Required work: Please set down the records exactly, keeping every line.

Exercise data:

-- ==== Sys2Proof/Proofs/PortOpensAndCloses.lean ====
section
namespace Sys2Proof.Machine
open State

/-! ### An enable latched while CLOSING, at a port index of no port (R126, R397, R531) -/

/-- Index 0x1000 + 4096 is that of the common objects of cluster 0, so that SPEED of "port" 4096 is CLUSTER_MODE of that cluster. The port
is CLOSING with its link UP and an enable latched; the frame it will discard completes a descriptor of ring 0, whose event the Night Latch
watches with a wake of cluster 0, which is in LISTEN. -/
def portBeyond : State where
  regs := [(slotKey 0x0700 0x10 0, 1), (slotKey 0x0700 0x40 0, Word.ofNat (2 ^ 63 + 2 ^ 32 + 0x701)), (slotKey 0x0800 0x10 0, 1),
    (slotKey 0x2000 3 0, 1), (slotKey 0x2000 5 0, 1), (slotKey 0x2000 6 0, 1)]
  clusterPower := [(0, { night := .listen }), (64, { st := .opened })]
  portRx := [(4096, { st := .closing, link := .up, enLatched := some true })]
  portTx := [(4096, { frames := [{ ended := true, origin := some { ring := some 0, chain := some 0 } }] })]
  rings := [(0, { chains := [{ first := 0, count := 1 }] })]

/-- The checks of R126 pass for the port CLOSED: SPEED 1 with one lane and FEC_MODE 1. -/
theorem portBeyond_openOk : (portBeyond.updPort 4096 fun q => { q with st := .closed }).openOk 4096 = true := by decide +kernel

/-- The port reached CLOSED with everything it then gave up, and its enable was tried. -/
def portBeyondDone : State := (((portBeyond.elapse 0).portClosed 4096).updPort 4096 fun q => { q with enLatched := none }).openPort 4096

theorem portCloseDone_latched {dt p : Nat} {s : State} (hst : ((s.elapse dt).port p).st = .closing)
    (hdone : (s.elapse dt).txDone p = true) (hlatched : ((s.elapse dt).port p).enLatched = some true) :
    exec (.portCloseDone dt p) s =
      .next ((((s.elapse dt).portClosed p).updPort p fun q => { q with enLatched := none }).openPort p) := by
  have hdoing : ¬(((s.elapse dt).port p).st ≠ .closing ∨ (!(s.elapse dt).txDone p) = true) := by simp only [hst, hdone]; decide
  change execPortCloseDone dt p s = _
  unfold execPortCloseDone
  exact (if_neg hdoing).trans (congrArg _ (if_pos hlatched))

theorem portBeyond_exec : exec (.portCloseDone 0 4096) portBeyond = .next portBeyondDone :=
  portCloseDone_latched (by decide +kernel) (by decide +kernel) (by decide +kernel)

theorem portBeyondDone_closed : (portBeyondDone.port 4096).st = .closed := by decide +kernel

/-- Refutes O23 by its fourth clause, which leaves the port free: at an index beyond the ports, an event of the frames that the closing
port gives up wakes a cluster, whose CLUSTER_MODE is the port's SPEED, and the enable whose checks passed before is refused. -/
theorem not_portOpensAndCloses : ¬ Obligations.PortOpensAndCloses := by
  intro h
  obtain ⟨-, -, -, hlatched, -⟩ := h
  obtain ⟨t, ht, hopen⟩ := hlatched 0 4096 portBeyond rfl (by decide +kernel) rfl rfl
  have hdone : portBeyondDone = t := by
    rw [portBeyond_exec] at ht
    injection ht
  rw [if_pos portBeyond_openOk, ← hdone, portBeyondDone_closed] at hopen
  exact absurd hopen (by decide)

end Sys2Proof.Machine
end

Solution to this problem:
-- ==== Sys2Proof/Proofs/PortOpensAndCloses.lean ====
section
namespace Sys2Proof.Machine
open State

/-! ### An enable latched while CLOSING, at a port index of no port (R126, R397, R531) -/

/-- Index 0x1000 + 4096 is that of the common objects of cluster 0, so that SPEED of "port" 4096 is CLUSTER_MODE of that cluster. The port
is CLOSING with its link UP and an enable latched; the frame it will discard completes a descriptor of ring 0, whose event the Night Latch
watches with a wake of cluster 0, which is in LISTEN. -/
def portBeyond : State where
  regs := [(slotKey 0x0700 0x10 0, 1), (slotKey 0x0700 0x40 0, Word.ofNat (2 ^ 63 + 2 ^ 32 + 0x701)), (slotKey 0x0800 0x10 0, 1),
    (slotKey 0x2000 3 0, 1), (slotKey 0x2000 5 0, 1), (slotKey 0x2000 6 0, 1)]
  clusterPower := [(0, { night := .listen }), (64, { st := .opened })]
  portRx := [(4096, { st := .closing, link := .up, enLatched := some true })]
  portTx := [(4096, { frames := [{ ended := true, origin := some { ring := some 0, chain := some 0 } }] })]
  rings := [(0, { chains := [{ first := 0, count := 1 }] })]

/-- The checks of R126 pass for the port CLOSED: SPEED 1 with one lane and FEC_MODE 1. -/
theorem portBeyond_openOk : (portBeyond.updPort 4096 fun q => { q with st := .closed }).openOk 4096 = true := by decide +kernel

/-- The port reached CLOSED with everything it then gave up, and its enable was tried. -/
def portBeyondDone : State := (((portBeyond.elapse 0).portClosed 4096).updPort 4096 fun q => { q with enLatched := none }).openPort 4096

theorem portCloseDone_latched {dt p : Nat} {s : State} (hst : ((s.elapse dt).port p).st = .closing)
    (hdone : (s.elapse dt).txDone p = true) (hlatched : ((s.elapse dt).port p).enLatched = some true) :
    exec (.portCloseDone dt p) s =
      .next ((((s.elapse dt).portClosed p).updPort p fun q => { q with enLatched := none }).openPort p) := by
  have hdoing : ¬(((s.elapse dt).port p).st ≠ .closing ∨ (!(s.elapse dt).txDone p) = true) := by simp only [hst, hdone]; decide
  change execPortCloseDone dt p s = _
  unfold execPortCloseDone
  exact (if_neg hdoing).trans (congrArg _ (if_pos hlatched))

theorem portBeyond_exec : exec (.portCloseDone 0 4096) portBeyond = .next portBeyondDone :=
  portCloseDone_latched (by decide +kernel) (by decide +kernel) (by decide +kernel)

theorem portBeyondDone_closed : (portBeyondDone.port 4096).st = .closed := by decide +kernel

/-- Refutes O23 by its fourth clause, which leaves the port free: at an index beyond the ports, an event of the frames that the closing
port gives up wakes a cluster, whose CLUSTER_MODE is the port's SPEED, and the enable whose checks passed before is refused. -/
theorem not_portOpensAndCloses : ¬ Obligations.PortOpensAndCloses := by
  intro h
  obtain ⟨-, -, -, hlatched, -⟩ := h
  obtain ⟨t, ht, hopen⟩ := hlatched 0 4096 portBeyond rfl (by decide +kernel) rfl rfl
  have hdone : portBeyondDone = t := by
    rw [portBeyond_exec] at ht
    injection ht
  rw [if_pos portBeyond_openOk, ← hdone, portBeyondDone_closed] at hopen
  exact absurd hopen (by decide)

end Sys2Proof.Machine
end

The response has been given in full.